Park Aerospace (PKE)
No longer Park Electrochemical - it's Park Aerospace now!
Park Aerospace operates a single pre-impregnated composite materials facility based in Kansas. At its heart, Park is a family business. The Shore family owns over a tenth of the business and have run the company since it was founded in 1954. The current CEO, Brian Shore, has been at the helm for nearly a quarter of a century.
For most of its history, Park Aerospace (as it’s known today) wasn’t an Aerospace company at all but an electronics business. It was called Park Electrochemical and originally generated most of its sales from selling materials for printed circuit boards. The transition from Electrochemical to Aerospace took place over many years and started back in 2008 with a decision to invest in a purpose-built facility designed to make materials for the Aerospace industry. This was a bold and costly investment since developing Aerospace products requires multi-year qualification periods due to the extremely high safety standards. Park came up against these barriers and it took two years to produce a prototype, six years to deliver a product, eight years to sign a long-term supply agreement, and a full decade to become profitable.
I love to own small, niche, cash generating businesses that provide ‘mission critical’ products and services to their customers. A critical product is very difficult to replace and therefore a supplier can retain power to raise prices over time and will often oversee a sticky source of cashflow over very long periods. Park’s new Aerospace business certainly fits this mould. It’s main contract, which runs until 2029, is as the sole supplier for Nacelles (the cases that go around aircraft engines) for most of Airbus’s new single isle commercial aircraft (the A320-Neo family). Additionally, Park has been growing its defence business, and is one of only two US-based suppliers to have achieved the qualification required to supply pre-impregnated composite materials to the US Defence Department.
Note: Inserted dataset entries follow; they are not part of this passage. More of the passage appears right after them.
theorem witness_SetTimeRegisters :
    (∃ (s : State) (v : Word),
    s.pf0 = true ∧ getB v 0 = true ∧ (s.life = .standby ∨ s.regB 0 Reg.FT_CFG 0 = true) ∧ s.ft.now.toNat ≤ (s.reg 0
      Reg.FT_SET_HI).toNat * 2 ^ 32 + (s.reg 0 Reg.FT_SET_LO).toNat) ∧
    (∃ (s : State) (v : Word),
    s.pf0 = true ∧ getB v 0 = true ∧ ((s.life ≠ .boot ∧ s.life ≠ .recovery ∧ s.life ≠ .standby ∧ s.regB 0 Reg.FT_CFG 0
      = false) ∨ (s.reg 0 Reg.FT_SET_HI).toNat * 2 ^ 32 + (s.reg 0 Reg.FT_SET_LO).toNat < s.ft.now.toNat)) ∧
    (∃ (v : Word),
    getB v 0 = false) ∧
    (∃ (s : State),
    s.pf0 = true) ∧
    (∃ (s : State),
    s.pf0 = true) :=
  ⟨⟨{ withRegs live [(0, Reg.FT_SET_LO, 20000)] with life := .standby }, 1, by decide +kernel⟩,
   ⟨live, 1, by decide +kernel⟩,
   ⟨0, by decide +kernel⟩,
   ⟨live, by decide +kernel⟩,
   ⟨live, by decide +kernel⟩⟩

theorem witness_ReferenceHoldoverAndGating :
    (∃ (s : State),
    s.regF 0 Reg.FT_CFG 8 2 ≠ 0) ∧
    (∃ (s : State),
    s.regF 0 Reg.FT_CFG 8 2 = 0) ∧
    (∃ (s : State),
    s.regF 0 Reg.FT_HOLD 0 17 = 65536 ∧ s.regB 0 Reg.FT_STAT 2 = false ∧ s.regB 0 Reg.FT_CFG 0 = false) ∧
    (∃ (s : State),
    s.regF 0 Reg.FT_HOLD 0 17 ≠ 65536) ∧
    (∃ (s : State),
    s.ft.stalled = true) ∧
    (∃ (s : State) (h : Nat),
    s.pwrGood = true ∧ h < 4 ∧ s.regB 0 Reg.FT_GATE_CFG 1 = true ∧ .slice h ∉ s.gated ∧ (∀ k ∈ s.kindles, k.executing
      = true → k.part ≠ s.arrayOwner s.ms)) ∧
    (∃ (s : State) (c : Nat),
    s.pwrGood = true ∧ c < 512 ∧ s.regB 0 Reg.FT_GATE_CFG 0 = true ∧ s.flueWork c = false ∧ .column c ∉ s.gated) ∧
    (∃ (s : State) (cmd : Nat) (span : Nat) (r : Req) (j : Job),
    s.req? cmd = some r ∧ r.job? span = some j ∧ j.phase = .running ∧ j.overrun = false) :=
  ⟨⟨live.setReg 0 Reg.FT_CFG 0x100, by decide +kernel⟩,
   ⟨live, by decide +kernel⟩,
   ⟨live.setReg 0 Reg.FT_HOLD 65536, by decide +kernel⟩,
   ⟨live, by decide +kernel⟩,
   ⟨{ live with ft := { live.ft with stalled := true } }, by decide +kernel⟩,
   ⟨live.setReg 0 Reg.FT_GATE_CFG 3, 0, by decide +kernel⟩,
   ⟨live.setReg 0 Reg.FT_GATE_CFG 3, 0, by decide +kernel⟩,
   ⟨{ live with reqs := [req0] }, 1, 0, req0, { job0 with phase := .running }, by decide +kernel⟩⟩

theorem witness_BoundaryBeginsTheNextMilestone :
    (∃ (s : State),
    s.pwrGood = true ∧ s.ft.stalled = false) ∧
    (∃ (s : State),
    s.ft.stalled = true) ∧
    (∃ (s : State) (i : Nat) (e : Sent),
    s.sent.find? (fun e => e.id == i && e.early && e.verdict.isNone) = some e ∧ s.ms < e.left + 2) ∧
    (∃ (s : State) (i : Nat) (e : Sent),
    s.sent.find? (fun e => e.id == i && e.early && e.verdict.isNone) = some e ∧ e.left + 2 ≤ s.ms) :=
  ⟨⟨live, by decide +kernel⟩,
   ⟨{ live with ft := { live.ft with stalled := true } }, by decide +kernel⟩,
   ⟨{ live with sent := [sent0] }, 1, sent0, by decide +kernel⟩,
   ⟨at_ { live with sent := [sent0] } 20480, 1, sent0, by decide +kernel⟩⟩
Recognising the value of this new enterprise, the board shrewdly took the decision to sell the electronics business and now focuses solely on the higher growth and better-quality aerospace component. I started looking at the company towards the tail end of this transformation but am still optimistic about its prospects as Park cements its place as an aerospace materials business and benefits from the bounce back in air travel following the pandemic. I’m excited about the future and fortunate to be partnered alongside Brian Shore and his family.